ASSIGNMENT:
Repeat exactly the lines from the start of the entries below through the line containing "let c := plugs". Omit the rest.

LISTED RECORDS:
theorem witness_PluggedIsJudgedByTheState :
    let r := recA .parked (some 0) 941
    let z := recA .parked (some 0) 940
    let q := recA .seated (some 0) 941
    let a := plugs (onBay0 .parked .none r) 9
    let b := plugs (onBay0 .parked .none z) 77
    let c := plugs (onBay0 .occupied .none q) 77
    let d := plugs { emptyBay0 .occupied .none with clockSet := false } 9
    let e := plugs (emptyBay0 .out .none) 9
    a.Hears (said 2 (eventBytes 3 9)) [] 0 ∧ readPostFrame (said 2 (eventBytes 3 9)) = .event (.plugged 9)
      ∧ a.work = Work.none ∧ a.bp.link.state = .joining ∧ (a.bay 0).branch = 0 ∧ (a.bay 0).state = .parked
      ∧ (a.bay 0).holder = some 3 ∧ a.find 3 = some r
      ∧ b.Hears (said 2 (eventBytes 3 77)) [] 0 ∧ b.find 3 = some z ∧ diff b.clock z.endTick = 0
      ∧ c.Hears (said 2 (eventBytes 3 77)) [] 0 ∧ (c.bay 0).state = .occupied ∧ (c.bay 0).holder = some 3
      ∧ c.find 3 = some q ∧ diff q.endTick c.clock = 1 ∧ (c.queue 0).length < 32
      ∧ d.Hears (said 2 (eventBytes 3 9)) [] 0 ∧ (d.bay 0).state = .occupied ∧ (d.bay 0).holder = none
      ∧ d.clockSet = false ∧ d.book = [] ∧ d.walkups = []
      ∧ e.Hears (said 2 (eventBytes 3 9)) [] 0 ∧ (e.bay 0).state = .out := by
  refine ⟨hears _ _ _ ?_, ?_, ?_, ?_, ?_, ?_, ?_, ?_, hears _ _ _ ?_, ?_, ?_, hears _ _ _ ?_, ?_, ?_, ?_, ?_, ?_,
    hears _ _ _ ?_, ?_, ?_, ?_, ?_, ?_, hears _ _ _ ?_, ?_⟩ <;> decide +kernel

/-- Bay 0 waits for power behind nobody. -/
def queued0 : State :=
  { silentPort (onBay0 .waitingPower .none (recA .seated (some 0) 941)) with
    queues := (Vector.replicate _ []).setIfInBounds 0 [⟨0, none⟩] }

theorem witness_UnplugAndChargeDoneEndTheSession :
    let f := said 2 (eventBytes 4 0)
    let g := said 2 (eventBytes 5 0)
    let s := State.told (charging 0) 2 (eventBytes 4 0)
    let w := State.told queued0 2 (eventBytes 4 0)
    let n := State.told base 2 (eventBytes 5 0)
    s.Hears f [] 0 ∧ readPostFrame f = .event .unplugged ∧ readPostFrame g = .event .chargeDone
      ∧ s.work = Work.none ∧ (s.bay 0).state = .charging ∧ (s.bay 0).holder = some 3
      ∧ s.find 3 = some (recA .charging (some 0) 941) ∧ diff (recA .charging (some 0) 941).endTick s.clock = 1
      ∧ s.FloorsFit ∧ s.QueuesEmpty ∧ s.PortsInv
      ∧ w.Hears f [] 0 ∧ w.work = Work.none ∧ (w.bay 0).state = .waitingPower ∧ (w.bay 0).holder = some 3
      ∧ w.find 3 = some (recA .seated (some 0) 941)
      ∧ (∀ q ∈ w.queue (w.bay 0).branch, q.bay = 0 → q.paused = none) ∧ w.bp.link.state = .joining
      ∧ n.Hears g [] 0 ∧ (n.bay 0).state = .free := by
  refine ⟨hears _ _ _ ?_, ?_, ?_, ?_, ?_, ?_, ?_, ?_, ⟨?_, ?_⟩, queuesEmpty _ ?_,
    ⟨⟨?_, ?_, ?_⟩, ⟨?_, ?_, ?_⟩, ?_, ?_, ?_, ?_, ?_, ?_, ?_⟩, hears _ _ _ ?_, ?_, ?_, ?_, ?_, ?_, ?_, hears _ _ _ ?_, ?_⟩
    <;> decide +kernel

/-! ### Witnesses: the links -/

/-- Both ports in a state with counts, an overrun flag and `n` frames in each receive queue. -/
def linked (st : PortState) (tx rx : Nat) (lost : Bool) (n : Nat) : State :=
  let l : Link := ⟨st, tx, rx, none, 0, lost⟩
  { base with
    bp := { base.bp with link := l, rxq := List.replicate n (said 3 []) }
    sp := { base.sp with link := l, rxq := List.replicate n (ask 0x49 []) } }

/-- What both receivers make of a frame whose payload fits its header and whose check is right. -/
theorem readWire_ok (w : WireFrame) (hl : w.payload.length = wireLength w)
    (hc : w.check = checkOf w.header w.payload) :
    readWire w = .ok ⟨w.header.toNat / 536870912, w.header.toNat / 2097152 % 256, w.header.toNat / 256 % 256,
      w.header.toNat % 256, w.payload⟩ := by
  simp [readWire, hl, ← hc]

theorem witness_FramesAreCountedAndQueued :
    readWire (said 3 []).wire = .ok (said 3 []) ∧ readWire (ask 0x49 []).wire = .ok (ask 0x49 [])
      ∧ (linked .active 119 119 false 15).bp.rxq.length = 15 ∧ (linked .active 119 119 true 16).bp.rxq.length = 16
      ∧ (said 3 []).dest = 0 ∧ (linked .active 119 119 false 15).bayOfPost (said 3 []).source = some 0
      ∧ (linked .active 119 119 false 15).bayOfPost 200 = none
      ∧ (linked .caution 119 120 false 0).bp.link.rx = 120
      ∧ (ask 0x49 []).dest = base.settings.partAddress ∧ (ask 0x49 []).source = 1 := by
  refine ⟨?_, ?_, ?_, ?_, ?_, ?_, ?_, ?_, ?_, ?_⟩
  · exact readWire_ok _ (by decide +kernel) (by decide +kernel)
  · exact readWire_ok _ (by decide +kernel) (by decide +kernel)
  all_goals decide +kernel

theorem witness_ReceiveErrorsAreCounted :
    ((linked .active 119 63 false 0).link .b).rx = 63 ∧ ((linked .active 119 118 false 0).link .s).rx < 119
      ∧ ((linked .active 119 118 false 0).link .s).tx < 120
      ∧ (linked .active 119 119 false 0).bp.link = ⟨.active, 119, 119, none, 0, false⟩
      ∧ ((linked .off 0 0 false 0).link .b).state = .off := by decide

/-- The B-port with a count of idle gaps and the outage flag. -/
def gapped (st : PortState) (n : Nat) (out : Bool) : State :=
  { base with
    bp := { base.bp with link := ⟨st, 5, 6, none, n, false⟩, outage := out }
    sp := { base.sp with link := ⟨st, 5, 6, none, n, false⟩ } }

theorem witness_GapsBringThePortBack :
    (gapped .joining 8 false).work = Work.none ∧ (gapped .joining 8 false).QueuesEmpty
      ∧ (gapped .joining 8 false).bp.link.state = .joining ∧ (gapped .joining 8 false).bp.link.gaps = 8
      ∧ (gapped .recovering 80 true).QueuesEmpty ∧ (gapped .recovering 80 true).bp.link.state = .recovering
      ∧ (gapped .recovering 80 true).bp.link.gaps = 80 ∧ (gapped .recovering 80 true).sp.link.gaps = 80
      ∧ (gapped .joining 7 false).bp.link.gaps < 8 ∧ (gapped .recovering 79 false).sp.link.gaps < 80 :=
  ⟨rfl, queuesEmpty _ (by decide), rfl, rfl, queuesEmpty _ (by decide), rfl, rfl, rfl, by decide, by decide⟩

/-- A family's mark is owed on bays 0 and 1, and its pointer stands at bay 0: bay 1 is next. -/
def owing (fam : Family) : State :=
  let mark (x : Bay) : Bay := match fam with
    | .power => { x with power := some .energise }
    | .access => { x with access := some .foreign }
    | .lamp => { x with lamp := true }
    | .query => { x with query := true }
  let s := (base.setBay 0 (mark (bayA 1 .free))).setBay 1 (mark (bayA 2 .free))
  { s with bp := { s.bp with powerPtr := 0, accessPtr := 0, lampPtr := 0, queryPtr := 0 } }
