-- ==== Sys2Proof/Syntax.lean ====
section
/-!
DEFINITION. The commands the unit takes: one constructor per row of spec/opcode_table.json, in the order of the table, each with the operands its
rule gives it. A line of Trevline comes with its header, its selector and its arguments; an event comes with the place it happens at and with what
the hardware outside the model finds.
-/
namespace Sys2Proof

open Machine
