-- ==== Sys2Proof/Machine/Flags.lean ====
section
/-!
DEFINITION. The counts a compute instruction can raise beside its result (R351): saturations, divisions by zero, floating-point invalid operations,
divisions by zero and overflows. The unit has no flag register: these counters are its flags.
-/
namespace Sys2Proof.Machine

/-- A result with the counts of R351 it raises. -/
structure Res where
  data : Word
  sat : Bool := false
  divz : Bool := false
  finv : Bool := false
  fdz : Bool := false
  fovf : Bool := false
deriving DecidableEq, Repr

/-- A result that counts nothing. -/
def Res.pure (w : Word) : Res := { data := w }

/-- A counter that stops at 2^32 - 1, raised when the flag says so. -/
def bump (n : Nat) (b : Bool) : Nat := if b then (if n < 4294967295 then n + 1 else 4294967295) else n

/-- Adds a result's counts to a copy's counters (R351). -/
def Cnt.addRes (k : Cnt) (r : Res) : Cnt :=
  { k with sat := bump k.sat r.sat, divz := bump k.divz r.divz, finv := bump k.finv r.finv, fdz := bump k.fdz r.fdz,
           fovf := bump k.fovf r.fovf }

end Sys2Proof.Machine
end

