-- ==== Sys2Proof/Machine/Panel.lean ====
section
/-!
DEFINITION. Keys, touch channels, presence inputs and physical presence (R637, R670–R684 of 16 and 17 of spec/).
-/
namespace Sys2Proof.Machine

/-- D21 is ON: keys, touch and its presence inputs are scanned (R670, R672). -/
def Dom.init : Dom := { st := .off, since := 0, latched := none, forced := false, retryAt := none, retried := false, cause := "START", power := 0 }
def Chip.dom (c : Chip) (n : Nat) : Dom := c.sup.doms.get Dom.init n
def Chip.domOn (c : Chip) (n : Nat) : Bool := (c.dom n).st == .on

/-- The front panel board is present (R673). -/
def Chip.board (c : Chip) : Bool := (c.pres 5).active
def Chip.scanning (c : Chip) : Bool := c.domOn 21 && c.board

/-- FIs bound to a key or touch source that take its change: RUNNING, and no unit-wide belay holds (R675). -/
def Chip.panelTakers (c : Chip) (s : Source) : List (Nat × Nat) :=
  if c.belay.start || c.belay.basecamp || c.belay.unit then [] else (c.boundTo s).filter (fun b => (c.fi b.1).st == .running)

def Chip.deliverPanel (c : Chip) (s : Source) (w : Word) : Chip :=
  (c.panelTakers s).foldl (fun c b => c.deliverStanding b.1 { port := b.2, idx := 0, op := ⟨.data, w⟩, start := false } 0 none) c

def fCause (o : Option String) : Fld := ⟨"CAUSE", match o with | some s => .sym s | none => .none⟩

/-- Delivers and records a key change (R674, R675, R702); `back` is the debounce time. -/
def Chip.keyEvent (c : Chip) (k back : Nat) (st : String) (cause : Option String) (deliver : Option Word) : Chip :=
  let del := match deliver with | some _ => !(c.panelTakers (.key k)).isEmpty | none => false
  let c1 := match deliver with | some w => c.deliverPanel (.key k) w | none => c
  c1.recordBefore back k k [fSym "STATE" st, fYes "DELIVERED" del, fCause cause]

def Chip.touchEvent (c : Chip) (k back : Nat) (st : String) (cause : Option String) (deliver : Option Word) : Chip :=
  let del := match deliver with | some _ => !(c.panelTakers (.touch k)).isEmpty | none => false
  let c1 := match deliver with | some w => c.deliverPanel (.touch k) w | none => c
  c1.recordBefore back (64 + k) k [fSym "STATE" st, fYes "DELIVERED" del, fCause cause]

/-- DEBOUNCE rounded up to whole milliseconds, in cycles (R671). -/
def Chip.debounceCycles (c : Chip) : Nat := 1000000 * ((999999 + c.cfg.debounce) / 1000000)

/-- Physical presence ends (R637). -/
def Chip.presenceEnd (c : Chip) (cause : String) : Chip :=
  match c.panel.presence with
  | none => c
  | some _ => (c.modPanel (fun p => { p with presence := none, presHeld := true })).record 248 0 [fSym "STATE" "ENDED", fSym "CAUSE" cause]

/-- Keys 62 and 63 both read released let presence begin again (R637). -/
def Chip.presenceRearm (c : Chip) : Chip :=
  if !(c.key 62).raw && !(c.key 63).raw then c.modPanel (fun p => { p with presHeld := false }) else c

/-- A debounced key change, or the contact alone while keys are not scanned (R671–R676). -/
def Chip.keyChange (c : Chip) (k : Nat) (down : Bool) : Chip :=
  let c0 := (c.modKey k (fun x => { x with raw := down })).presenceRearm
  if !c.scanning then c0
  else
    let x := c.key k
    if x.stuck then
      if down then c0 else (c0.modKey k (fun x => { x with stuck := false, pressed := false, since := c.clk.cycle })).keyEvent k c.debounceCycles "RELEASED" (some "UNSTUCK") none
    else if x.pressed = down then c0
    else (c0.modKey k (fun x => { x with pressed := down, since := c.clk.cycle - c.debounceCycles })).keyEvent k c.debounceCycles
          (if down then "PRESSED" else "RELEASED") none (some (if down then 1 else 0))

/-- A key pressed for 120 s is stuck (R676). -/
def Chip.keyStuck (c : Chip) (k : Nat) : Chip :=
  let x := c.key k
  if x.pressed ∧ ¬ x.stuck ∧ c.scanning then
    let c1 := (c.advanceTo (120000000000 + x.since)).modKey k (fun x => { x with stuck := true })
    (c1.keyEvent k 0 "STUCK" none (some 0)).raise 369 k none [fNat "KEY" k]
  else c

/-- What a count makes of a channel: touched, released, or no change (R677). -/
def touchLevel (t : TouchCfg) (base count : Nat) (was : Bool) : Bool :=
  if base + t.threshold ≤ count then true else if count < base + t.threshold / 2 then false else was

/-- A touch count that has held for DEBOUNCE (R677, R680): an in-range count after a fault recalibrates the channel. -/
def Chip.touchChange (c : Chip) (k count : Nat) : Chip :=
  let n := min count 4095
  let x := c.touch k
  if !c.scanning then c
  else if x.bad then
    if n = 0 ∨ n = 4095 then c else c.modTouch k (fun x => { x with bad := false, base := n, count := n, touched := false, since := c.clk.cycle })
  else
    let on := touchLevel (c.touchCfg k) x.base n x.touched
    let c1 := c.modTouch k (fun x => { x with count := n })
    if on = x.touched then c1
    else (c1.modTouch k (fun x => { x with touched := on, since := c.clk.cycle - c.debounceCycles })).touchEvent k c.debounceCycles
          (if on then "TOUCHED" else "RELEASED") none (some (if on then 1 else 0))

/-- 256 scans have passed: the baseline of a released channel moves one count toward the count (R678). -/
def Chip.touchDrift (c : Chip) (k : Nat) : Chip :=
  let x := c.touch k
  if c.scanning ∧ (c.touchCfg k).drift ∧ ¬ x.touched ∧ ¬ x.bad then
    c.modTouch k (fun x => { x with base := if x.base < x.count then x.base + 1 else if x.count < x.base then x.base - 1 else x.base })
  else c

/-- A channel touched for 60 s is recalibrated (R679). -/
def Chip.touchRecal (c : Chip) (k : Nat) : Chip :=
  let x := c.touch k
  if c.scanning ∧ x.touched then
    ((c.advanceTo (60000000000 + x.since)).modTouch k (fun x => { x with touched := false, base := x.count, since := c.clk.cycle })).touchEvent k 0
      "RELEASED" (some "RECAL") (some 0)
  else c

/-- A count at 0 or 4,095 for 16 scans (R680). -/
def Chip.touchFault (c : Chip) (k : Nat) (high : Bool) : Chip :=
  let x := c.touch k
  if c.scanning ∧ ¬ x.bad then
    let c1 := c.modTouch k (fun x => { x with bad := true, touched := false, count := if high then 4095 else 0 })
    (c1.touchEvent k 0 "FAULT" none (if x.touched then some 0 else none)).raise 369 (64 + k) none [fNat "TOUCH" k]
  else c

/-- Removal of the front panel board, or D21 forced off (R673, Table 20-3): pressed keys and touched channels are released. -/
def Chip.boardGone (c : Chip) : Chip :=
  let c1 := (List.range 64).foldl (fun c k =>
    if (c.key k).pressed ∧ ¬ (c.key k).stuck then (c.modKey k (fun x => { x with pressed := false })).keyEvent k 0 "RELEASED" (some "BOARD") (some 0)
    else c.modKey k (fun x => { x with pressed := false, stuck := false })) c
  let c2 := (List.range 8).foldl (fun c k =>
    if (c.touch k).touched then (c.modTouch k (fun x => { x with touched := false })).touchEvent k 0 "RELEASED" (some "BOARD") (some 0) else c) c1
  c2.raise 368 0 none []

/-- Scanning resumes: each key takes the state read, every touch baseline is set to its count (R671, R673, R677). -/
def Chip.panelScanStart (c : Chip) : Chip :=
  let c1 := (List.range 64).foldl (fun c k => c.modKey k (fun x => { x with pressed := x.raw, stuck := false, since := c.clk.cycle })) c
  (List.range 8).foldl (fun c k => c.modTouch k (fun x => { x with touched := false, bad := false, base := x.count, since := c.clk.cycle })) c1

def Chip.boardReturn (c : Chip) : Chip := if c.domOn 21 then c.panelScanStart else c

/-- Whether an input is supervised (Table 17-1). -/
def supervised (i : Nat) : Bool := i < 4 || i == 6

/-- A debounced presence reading and its record (R681, R684); the answer says whether the state it reports has changed. -/
def Chip.presRead (c : Chip) (i : Nat) (r : PresRead) : Bool × Chip :=
  let x := c.pres i
  let back := c.debounceCycles
  let set (a f : Bool) (n : String) : Chip := (c.modPres i (fun _ => { active := a, fault := f, since := c.clk.cycle - back })).recordBefore back (72 + i) i [fSym "STATE" n]
  match r with
  | .between => (false, c)
  | .fault =>
    if supervised i ∧ ¬ x.fault then (false, (set x.active true "FAULT").raise 369 (72 + i) none [fNat "PRESENCE" i]) else (false, c)
  | .active => if x.active ∧ ¬ x.fault then (false, c) else (!x.active, set true false "ACTIVE")
  | .inactive => if ¬ x.active ∧ ¬ x.fault then (false, c) else (x.active, set false false "INACTIVE")

/-- Physical presence may begin: door open, keys 62 and 63 pressed, no fault of door or keys (R637, R672, R684). -/
def Chip.presenceHeld (c : Chip) : Bool :=
  c.scanning && (c.pres 6).active && !(c.pres 6).fault && (c.key 62).pressed && (c.key 63).pressed && !(c.key 62).stuck && !(c.key 63).stuck

/-- The three conditions have held for 3 s (R637). -/
def Chip.presenceActive (c : Chip) : Chip :=
  if c.presenceHeld ∧ ¬ c.panel.presHeld ∧ c.panel.presence.isNone then
    let c1 := c.advanceTo (3000000000 + max (c.pres 6).since (max (c.key 62).since (c.key 63).since))
    (c1.modPanel (fun p => { p with presence := some (120000000000 + c1.clk.cycle) })).record 248 0 [fSym "STATE" "ACTIVE"]
  else c

/-- 120 s of physical presence have passed (R637). -/
def Chip.presenceTimeout (c : Chip) : Chip :=
  match c.panel.presence with
  | some t => (c.advanceTo t).presenceEnd "TIME"
  | none => c

/-- Physical presence is active. -/
def Chip.present (c : Chip) : Bool := c.panel.presence.isSome

end Sys2Proof.Machine
end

ANSWER AREA:
theorem witness_PluggedIsJudgedByTheState :
    let r := recA .parked (some 0) 941
    let z := recA .parked (some 0) 940
    let q := recA .seated (some 0) 941
    let a := plugs (onBay0 .parked .none r) 9
    let b := plugs (onBay0 .parked .none z) 77
    let c := plugs (onBay0 .occupied .none q) 77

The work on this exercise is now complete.